The effects of air resistance are more significant for smaller objects with a larger surface area relative to their mass compared to larger objects with a smaller surface area relative to their mass. This is because the drag force is proportional to the surface area of the object and the velocity of the airflow around it. Smaller objects, such as a feather, will experience a greater air resistance compared to larger objects, such as a bowling ball. As a result, the smaller object will fall slower than the larger object.
In real-world conditions, the acceleration due to gravity is modified by the drag force, resulting in a lower observed acceleration. The rate at which an object's velocity increases due to gravity and decreases due to drag will determine its "terminal velocity," the constant velocity at which the drag force balances the gravitational force.

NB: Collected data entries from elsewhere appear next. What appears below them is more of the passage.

/-- Of the register set, a block of pushes changes `SP` alone. -/
theorem value_pushedAll (y : Saved) (l : List Saved) (s : State) :
    y.value (State.pushedAll l s) = y.value (s.setSp (s.sp - BitVec.ofNat 32 (blockSize l))) := by
  rw [pushedAll_frame]
  cases y with
  | special r => cases r <;> rfl
  | gpr r => rfl
  | flags => rfl
  | clocks => rfl

/-- Each value of a block of pushes is at its own slot, as it was when its push began. -/
theorem pushedAll_slot {l : List Saved} {s : State} {k : Nat} {y : Saved} (hm : Memory.wf s.mem = true) (hl : blockSize l ≤ 2 ^ 32)
    (hk : l[k]? = some y) :
    (State.pushedAll l s).ramValue (s.sp - BitVec.ofNat 32 (blockSize (l.take (k + 1)))) y.size =
      y.value (s.setSp (s.sp - BitVec.ofNat 32 (blockSize (l.take k)))) := by
  rw [framed_slot (pushedAll_framed l s hm hl) hk, size_cut_value, value_pushedAll]

/-- A block of pushes touches no byte outside its slots. -/
theorem pushedAll_outside_slots (l : List Saved) (s : State) (b : Word)
    (h : ∀ k y, l[k]? = some y → b ∉ addrsFrom (s.sp - BitVec.ofNat 32 (blockSize (l.take (k + 1)))) y.size.bytes) :
    (State.pushedAll l s).ramByte b = s.ramByte b := by
  induction l generalizing s with
  | nil => rfl
  | cons x rest ih =>
    have hrest : (State.pushedAll rest (s.pushed x)).ramByte b = (s.pushed x).ramByte b := by
      refine ih _ fun k y hk => ?_
      have hslot := h (k + 1) y hk
      rwa [List.take_succ_cons, blockSize, word_sub_add] at hslot
    have hfirst := h 0 x rfl
    exact hrest.trans (storeBytes_other _ _ b _ (by rwa [leBytes_length]))

/-! ## PUSHA over a stack in RAM -/

theorem exec_pusha_ram {s : State} (h : s.ramRange (s.sp - 68) 68 = true) :
    exec .pusha s = .next (State.pushedAll pushaOrder (s.past 1)) :=
  perform_ok (i := .pusha) (pushAll_ram pushaOrder (s := s.past 1) h)

/-- What PUSHA leaves off the stack (45_stack_block.md R160). -/
theorem pusha_frame (s : State) :
    ∃ m, State.pushedAll pushaOrder (s.past 1) = { s with pc := s.pc + 1, sp := s.sp - 68, mem := m } :=
  ⟨_, pushedAll_frame pushaOrder (s.past 1)⟩

/-- The entry `k` of the frame of a PUSHA: its offset from `SP` after the instruction, and its value (45_stack_block.md R166). -/
def pushaEntry (s : State) (k : Fin 18) : Word × Word :=
  (BitVec.ofNat 32 (blockSize (pushaOrder.drop (k + 1))),
    (pushaOrder.get k).value ((s.past 1).setSp (s.sp - BitVec.ofNat 32 (blockSize (pushaOrder.take k)))))

theorem pusha_entry {s : State} (hm : Memory.wf s.mem = true) (k : Fin 18) :
    (State.pushedAll pushaOrder (s.past 1)).ramValue (s.sp - 68 + (pushaEntry s k).1) (pushaOrder.get k).size = (pushaEntry s k).2 := by
  have hk : pushaOrder[k.val]? = some (pushaOrder.get k) := List.getElem?_eq_getElem _
  have hslot := pushedAll_slot (s := s.past 1) hm (by decide) hk
  rwa [slot_above_bottom] at hslot

/-- The entries of four bytes, `BP` first, at the bottom of the frame (45_stack_block.md R166). -/
def pushaQwords : List (Fin 18) := [17, 16, 15, 14, 13, 12, 9, 8, 7, 6, 5, 4, 3, 2, 1, 0]

/-- Settles O35: each slot by `pusha_entry`, the rest by the frame of a block of pushes. -/
theorem pushaStoresFrame : Obligations.PushaStoresFrame := by
  intro s hm h
  obtain ⟨m, hframe⟩ := pusha_frame s
  have hentry := pusha_entry hm
  have hother := pushedAll_other pushaOrder (s.past 1)
  rw [hframe] at hentry hother
  obtain ⟨hregs, hflags, hinterrupts, hclock⟩ := sameOffStack_of_update s (s.pc + 1) (s.sp - 68) s.status s.fault m s.env
  refine ⟨_, (exec_pusha_ram h).trans (congrArg _ hframe), rfl, rfl, fun off v hv => ?_, hentry 11, hentry 10, hother, hregs, hflags,
    ⟨⟨rfl, rfl⟩, hinterrupts, hclock⟩, rfl⟩
  obtain ⟨k, hk, he⟩ := List.mem_map.1 (show (off, v) ∈ pushaQwords.map (pushaEntry s) from hv)
  have hsize : ∀ k ∈ pushaQwords, (pushaOrder.get k).size = .qword := by decide
  have hvalue := hentry k
  rwa [hsize k hk, he] at hvalue

/-! ## A PUSHA that stops at a push -/

/-- A block of pushes of which one meets a byte nothing serves: the pushes before it, in RAM, are done, and of that one the bytes before
the failing one (20_memory.md R45, R49). -/
theorem pushAll_unmapped {l rest : List Saved} {x : Saved} {s : State} {a : Word} {j : Nat}
    (ha : a = s.sp - BitVec.ofNat 32 (blockSize l) - BitVec.ofNat 32 x.size.bytes)
    (hram : ∀ k y, l[k]? = some y → s.ramRange (s.sp - BitVec.ofNat 32 (blockSize (l.take (k + 1)))) y.size.bytes = true)
    (h : s.firstUnmapped a x.size.bytes j = true) :
    ∃ m e, pushAll (l ++ x :: rest) s = .trap .busError (a + BitVec.ofNat 32 j) (((s.setSp a).setMem m).setEnv e) ∧
      e.schedule = s.env.schedule ∧
      e.log = s.env.log ++ s.writeEvents (addrsFrom a j)
        (bytesOf j (x.value (s.setSp (s.sp - BitVec.ofNat 32 (blockSize l)))).toNat) ∧
      ∀ b : Word, b ∉ addrsFrom a j → memGet m b.toNat = (State.pushedAll l s).ramByte b := by
  subst ha
  have hvalue := value_pushedAll x l s
  have hfirst := pushAll_ram l (ramRange_of_slots l s hram)
  have hframe := pushedAll_frame l s
  generalize State.pushedAll l s = u at hvalue hfirst hframe ⊢
  have hj : j < x.size.bytes := (firstUnmapped_iff.1 h).1
  have hsp : u.sp = s.sp - BitVec.ofNat 32 (blockSize l) := by rw [hframe]; rfl
  obtain ⟨m, e, hpush, hsched, hlog, hmem⟩ := push_unmapped (s := u) (n := x.size) (x.value u) (j := j) (by rw [hframe]; exact h)
  rw [hsp] at hpush hlog hmem
  refine ⟨m, e, ?_, ?_, ?_, fun b hb => hmem b (.inr hb)⟩
  · rw [pushAll_append, hfirst, ok_andThen, pushAll, hpush, trap_andThen, hframe]
    rfl
  · rw [hsched, hframe]
    rfl
  · rw [hlog, leBytes_take hj.le, hvalue, hframe]
    rfl

/-- Where memory differs from that after a block of pushes only in the first `j` of the `n` bytes below it, each value of the block is
at its own slot. -/
theorem slot_above_store {l : List Saved} {s u : State} {a : Word} {n j k : Nat} {y : Saved} (hm : Memory.wf s.mem = true)
    (ha : a = s.sp - BitVec.ofNat 32 (blockSize l) - BitVec.ofNat 32 n) (hl : n + blockSize l ≤ 2 ^ 32) (hj : j ≤ n)
    (hu : ∀ b : Word, b ∉ addrsFrom a j → u.ramByte b = (State.pushedAll l s).ramByte b) (hk : l[k]? = some y) :
    u.ramValue (s.sp - BitVec.ofNat 32 (blockSize (l.take (k + 1)))) y.size =
      y.value (s.setSp (s.sp - BitVec.ofNat 32 (blockSize (l.take k)))) := by
  rw [← pushedAll_slot hm (by omega) hk]
  refine ramValue_of_bytes fun b hslot => hu b fun hstored => ?_
  have hbelow : b ∈ addrsFrom a n := (mem_addrsFrom.1 hstored).elim fun i hi => mem_addrsFrom.2 ⟨i, hi.1.trans_le hj, hi.2⟩
  have hblock : b ∈ addrsFrom (a + BitVec.ofNat 32 n) (blockSize l) := by
    rw [ha, BitVec.sub_add_cancel]
    exact mem_block_of_mem_slot hk hslot
  exact addrsFrom_apart hbelow hblock hl rfl

theorem blockSize_take_le (l : List Saved) (k : Nat) : blockSize (l.take k) ≤ blockSize l :=
  blockSize_take_add_drop l k ▸ Nat.le_add_right _ _

/-- A member of the first part of a block is at the same place in the whole block. -/
theorem getElem?_take_eq_some {l : List Saved} {m k : Nat} {y : Saved} :
    (l.take m)[k]? = some y ↔ k < m ∧ l[k]? = some y := by
  rw [List.getElem?_take]
  split <;> simp [*]

theorem take_take_succ (l : List Saved) {m k : Nat} (h : k < m) : (l.take m).take (k + 1) = l.take (k + 1) := by
  rw [List.take_take, Nat.min_eq_left h]

/-- Settles O36: the pushes before the failing one by `pushAll_unmapped`, and what that one has written lies below their slots. -/
theorem pushaStopsAtAFailingPush : Obligations.PushaStopsAtAFailingPush := by
  intro s m j x slot hm hslot hx hram h
  have hbottom (k : Nat) : s.sp - BitVec.ofNat 32 (blockSize (pushaOrder.take (k + 1))) = slot k := by
    rw [hslot, blockSize_eq_widthOf]
  have htop (k : Nat) {y : Saved} (hk : pushaOrder[k]? = some y) :
      slot k + BitVec.ofNat 32 y.size.bytes = s.sp - BitVec.ofNat 32 (blockSize (pushaOrder.take k)) := by
    rw [← hbottom, blockSize_take_succ hk, word_sub_add_cancel]
  have hbelow : slot m = s.sp - BitVec.ofNat 32 (blockSize (pushaOrder.take m)) - BitVec.ofNat 32 x.size.bytes := by
    rw [← htop m hx, BitVec.add_sub_cancel]
  have hblock : x.size.bytes + blockSize (pushaOrder.take m) ≤ 2 ^ 32 := by
    have hle : blockSize (pushaOrder.take (m + 1)) ≤ 68 := blockSize_take_le pushaOrder (m + 1)
    rw [blockSize_take_succ hx] at hle
    omega
  obtain ⟨mem, e, hrun, hsched, hlog, hmem⟩ := pushAll_unmapped (rest := pushaOrder.drop (m + 1)) (s := s.past 1) hbelow
    (fun k y hk => by
      obtain ⟨hkm, hk⟩ := getElem?_take_eq_some.1 hk
      rw [take_take_succ _ hkm, past_sp, hbottom]
      exact hram k y hkm hk) h
  rw [← eq_take_append_cons_drop hx] at hrun
  obtain ⟨t, hnext, hfault, hsp, hpc, ⟨hregs, hflags, hinterrupts, hclock⟩, rfl, rfl⟩ :=
    exec_stackFault (i := .pusha) (status := s.status) (exec_pusha s) hrun
  refine ⟨t, hnext, hfault, hsp, hpc, fun k y hkm hk => ?pushed, fun b hb hout => ?others, ?log, hregs, hflags, hinterrupts, hclock,
    hsched⟩
  case pushed =>
    have hvalue := slot_above_store (s := s.past 1) (u := t) hm hbelow hblock (firstUnmapped_iff.1 h).1.le hmem
      (getElem?_take_eq_some.2 ⟨hkm, hk⟩)
    rwa [take_take_succ _ hkm, List.take_take, Nat.min_eq_left hkm.le, past_sp, hbottom, ← htop k hk] at hvalue
  case others =>
    refine (hmem b hb).trans (pushedAll_outside_slots _ (s.past 1) b fun k y hk => ?_)
    obtain ⟨hkm, hk⟩ := getElem?_take_eq_some.1 hk
    rw [take_take_succ _ hkm, past_sp, hbottom]
    exact hout k y hkm hk
  case log => rwa [past_sp, ← htop m hx] at hlog
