-- ==== Sys2Proof/Syntax.lean ====
section
/-! DEFINITION. The instructions: one constructor for each row of spec/opcode_table.json
(30_encoding.md R54), the fallback row included (R55). -/

namespace Sys2Proof

/-- An instruction with its operand fields, named after the pattern of R54 and the table's mnemonic. -/
inductive Instr where
  | cls                                       -- 00E0  CLS
  | ret                                       -- 00EE  RET
  | sys (nnn : Addr12)                        -- 0nnn  SYS nnn
  | jp (nnn : Addr12)                         -- 1nnn  JP nnn
  | call (nnn : Addr12)                       -- 2nnn  CALL nnn
  | seVxKk (x : RegIx) (kk : Byte)            -- 3xkk  SE Vx, kk
  | sneVxKk (x : RegIx) (kk : Byte)           -- 4xkk  SNE Vx, kk
  | seVxVy (x y : RegIx)                      -- 5xy0  SE Vx, Vy
  | ldVxKk (x : RegIx) (kk : Byte)            -- 6xkk  LD Vx, kk
  | addVxKk (x : RegIx) (kk : Byte)           -- 7xkk  ADD Vx, kk
  | ldVxVy (x y : RegIx)                      -- 8xy0  LD Vx, Vy
  | orVxVy (x y : RegIx)                      -- 8xy1  OR Vx, Vy
  | andVxVy (x y : RegIx)                     -- 8xy2  AND Vx, Vy
  | xorVxVy (x y : RegIx)                     -- 8xy3  XOR Vx, Vy
  | addVxVy (x y : RegIx)                     -- 8xy4  ADD Vx, Vy
  | subVxVy (x y : RegIx)                     -- 8xy5  SUB Vx, Vy
  | shrVxVy (x y : RegIx)                     -- 8xy6  SHR Vx, Vy
  | subnVxVy (x y : RegIx)                    -- 8xy7  SUBN Vx, Vy
  | shlVxVy (x y : RegIx)                     -- 8xyE  SHL Vx, Vy
  | sneVxVy (x y : RegIx)                     -- 9xy0  SNE Vx, Vy
  | ldI (nnn : Addr12)                        -- Annn  LD I, nnn
  | jpV0 (nnn : Addr12)                       -- Bnnn  JP V0, nnn
  | rnd (x : RegIx) (kk : Byte)               -- Cxkk  RND Vx, kk
  | drw (x y : RegIx) (n : BitVec 4)          -- Dxyn  DRW Vx, Vy, n
  | skp (x : RegIx)                           -- Ex9E  SKP Vx
  | sknp (x : RegIx)                          -- ExA1  SKNP Vx
  | ldVxDt (x : RegIx)                        -- Fx07  LD Vx, DT
  | ldVxK (x : RegIx)                         -- Fx0A  LD Vx, K
  | ldDtVx (x : RegIx)                        -- Fx15  LD DT, Vx
  | ldStVx (x : RegIx)                        -- Fx18  LD ST, Vx
  | addIVx (x : RegIx)                        -- Fx1E  ADD I, Vx
  | ldFVx (x : RegIx)                         -- Fx29  LD F, Vx
  | ldBVx (x : RegIx)                         -- Fx33  LD B, Vx
  | ldMemVx (x : RegIx)                       -- Fx55  LD [I], Vx
  | ldVxMem (x : RegIx)                       -- Fx65  LD Vx, [I]
  | unrecognised (w : Word)                   -- any other word
deriving DecidableEq, Repr

end Sys2Proof
end

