-- ==== Sys2Proof/Machine/Display.lean ====
section
/-! DEFINITION. The framebuffer instructions and the collision detector (43_display.md). -/

namespace Sys2Proof.Machine

/-- The screen row of sprite row r and the screen column of sprite column j, with wraparound (R92). -/
def spriteRow (Y : Byte) (r : Nat) : Fin 32 := Fin.ofNat 32 (Y.toNat + r)
def spriteCol (X : Byte) (j : Nat) : Fin 64 := Fin.ofNat 64 (X.toNat + j)

/-- Bit 7 - j of a sprite byte is its column j: bit 7 is the leftmost pixel (R92, D9; PRESUMED by the
spec, log 13). -/
def spriteBit (b : Byte) (j : Nat) : Bool := b.getLsbD (7 - j)

/-- One sprite bit: accumulate the collision, then XOR the pixel (R92). -/
def drawBit (bit : Bool) (row : Fin 32) (col : Fin 64) (s : State) : State :=
  (s.setFlag (collisionFlag (s.readV regF) bit (s.pixel row col))).setPixel row col (s.pixel row col ^^ bit)

/-- Sprite row r, its columns in ascending order (R92). -/
def drawRow (X Y : Byte) (r : Nat) (b : Byte) (s : State) : State :=
  (List.range 8).foldl (fun t j => drawBit (spriteBit b j) (spriteRow Y r) (spriteCol X j) t) s

/-- `count` sprite rows from row r on, each byte read as its row is drawn (R92). -/
def drawRows (X Y : Byte) : (count r : Nat) → State → Result State
  | 0, _, s => .next s
  | count + 1, r, s =>
    andThen (loadByte s (s.dataAddr r)) fun b => drawRows X Y count (r + 1) (drawRow X Y r b s)

/-- 00E0 CLS (R91, C1). -/
def execCls (s : State) : Result State :=
  complete .advance (match s.params.cls with | .clear => s.clearFb | .noop => s)

/-- Dxyn DRW Vx, Vy, n (R92): VF is cleared before the coordinates are read. -/
def execDrw (x y : RegIx) (n : BitVec 4) (s : State) : Result State :=
  unlessAliasRefused (aliasXY x y) s <|
    let s0 := s.setFlag 0
    andThen (drawRows (s0.readV x) (s0.readV y) n.toNat 0 s0) (complete .advance)

end Sys2Proof.Machine
end

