-- ==== Sys2Proof/Machine/Index.lean ====
section
/-! DEFINITION. The index-register and memory instructions (42_index_memory.md). -/

namespace Sys2Proof.Machine

/-- Annn LD I, nnn (R84). -/
def execLdI (nnn : Addr12) (s : State) : Result State := complete .advance (s.setI (absTarget nnn))

/-- Fx1E ADD I, Vx (R85): no flag; past 0xFFFF as `P_I_OVERFLOW` says. -/
def execAddIVx (x : RegIx) (s : State) : Result State :=
  let sum := s.i.toNat + (s.readV x).toNat
  if sum > 0xFFFF ∧ s.params.iOverflow = .fault then .fault (.indexOverflow s.pc sum)
  else complete .advance (s.setI (BitVec.ofNat 16 sum))

/-- Fx29 LD F, Vx (R86): Vx is not masked. -/
def execLdFVx (x : RegIx) (s : State) : Result State :=
  complete .advance (s.setI ((s.readV x).zeroExtend 16 * 5))

/-- Fx33 LD B, Vx (R87): hundreds, tens and ones at I, I + 1, I + 2, in this order. -/
def execLdBVx (x : RegIx) (s : State) : Result State :=
  andThen (storeByte s (s.dataAddr 0) (bcdHundreds (s.readV x))) fun s1 =>
    andThen (storeByte s1 (s1.dataAddr 1) (bcdTens (s1.readV x))) fun s2 =>
      andThen (storeByte s2 (s2.dataAddr 2) (bcdOnes (s2.readV x))) (complete .advance)

/-- Fx55 LD [I], Vx (R88): V0..Vx inclusive. -/
def execLdMemVx (x : RegIx) (s : State) : Result State :=
  andThen (storeRegs (x.toNat + 1) 0 s) (complete .advance)

/-- Fx65 LD Vx, [I] (R89): V0..Vx inclusive. -/
def execLdVxMem (x : RegIx) (s : State) : Result State :=
  andThen (loadRegs (x.toNat + 1) 0 s) (complete .advance)

end Sys2Proof.Machine
end

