-- ==== Sys2Proof/Machine/Interface.lean ====
section
/-! DEFINITION. The host's side of the core (10_state.md R27): boot and program load (60_exceptions.md R102,
70_reset_and_hazards.md R116 to R120), key updates, and the session as it goes on after a fault (R24). -/

namespace Sys2Proof.Machine

/-- The launch parameters: the parameters of R7 and one value for each state element of R117. `mem` is the
memory outside the font and the image. -/
structure Launch where
  params : Params
  font   : Vector Byte 80
  v      : Vector Byte 16
  i      : Word
  dt     : Byte
  st     : Byte
  fb     : Framebuffer
  stack  : Vector Word 16
  mem    : Memory
  key    : Keypad
deriving DecidableEq, Repr

/-- CLEAN_LAUNCH (R118), with the default font of R119. -/
def Launch.clean : Launch :=
  { params := .default
    font   := Vector.ofFn fun k => defaultFont.getD k.val 0
    v      := .replicate 16 0
    i      := 0
    dt     := 0
    st     := 0
    fb     := .replicate 32 (.replicate 64 false)
    stack  := .replicate 16 0
    mem    := []
    key    := .replicate 16 false }

/-- Boot steps 1 and 2 (R120): the state a session starts in (R116, R117), the font in place, no program
loaded yet. -/
def Launch.state (l : Launch) : State :=
  { State.reset with
    v := l.v, i := l.i, stack := l.stack, dt := l.dt, st := l.st, fb := l.fb, key := l.key,
    params := l.params, mem := l.mem.writeList 0 l.font.toList }

/-- The load-time failures of R102; no core state is created for such a session. -/
inductive LoadFailure where
  /-- Code 7: `0x200 + length > 4096`. -/
  | imageTooLarge (length : Nat)
  /-- Code 8: the host could not read the image. -/
  | imageUnreadable
deriving DecidableEq, Repr

/-- The codes of R102. -/
def LoadFailure.code : LoadFailure → Nat
  | .imageTooLarge _ => 7
  | .imageUnreadable => 8

/-- Boot step 3 (R120): the image verbatim at 0x200, or a failure if it does not fit (R41, R102). -/
def loadImage (image : List Byte) (s : State) : Except LoadFailure State :=
  if Config.programStart + image.length > Config.memSize then .error (.imageTooLarge image.length)
  else .ok { s with mem := s.mem.writeList Config.programStart image }

/-- Boot (R120): the state before the first step, from the launch parameters and the image, or `none`
where the image is unreadable. -/
def boot (l : Launch) (image : Option (List Byte)) : Except LoadFailure State :=
  match image with
  | none => .error .imageUnreadable
  | some bytes => loadImage bytes l.state

/-- A key update between steps (R27): key k pressed or released. -/
def State.setKey (s : State) (k : Fin 16) (pressed : Bool) : State := { s with key := s.key.set k pressed }

/-- The host lines up the inputs of later steps (R25; log 5). -/
def State.queueInputs (s : State) (more : List Input) : State := { s with inputs := s.inputs ++ more }

/-- The step as the session sees it (R24): a fault leaves a Faulted session, which stays as it is. -/
def sessionStep (s : State) : Result State :=
  match step s with
  | .next t => .next t
  | .fault f => .next (s.takeFault f)
  | .refused r => .refused r

end Sys2Proof.Machine
end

In the famous experiment conducted by Galileo Galilei in the 16th century, two objects of different masses were dropped simultaneously from the Leaning Tower of Pisa. While both objects reached the ground at roughly the same time, Galileo noted that the heavier object did so slightly faster. However, this observation was not due to the mass of the objects alone, but rather a combination of mass, shape, and air resistance.
Therefore, while it is commonly stated that two objects fall at the same velocity due to gravity, this is true only in a theoretical vacuum where air resistance is absent. In the presence of air, objects experience a drag force that affects their velocity and causes smaller objects to fall slower than larger objects.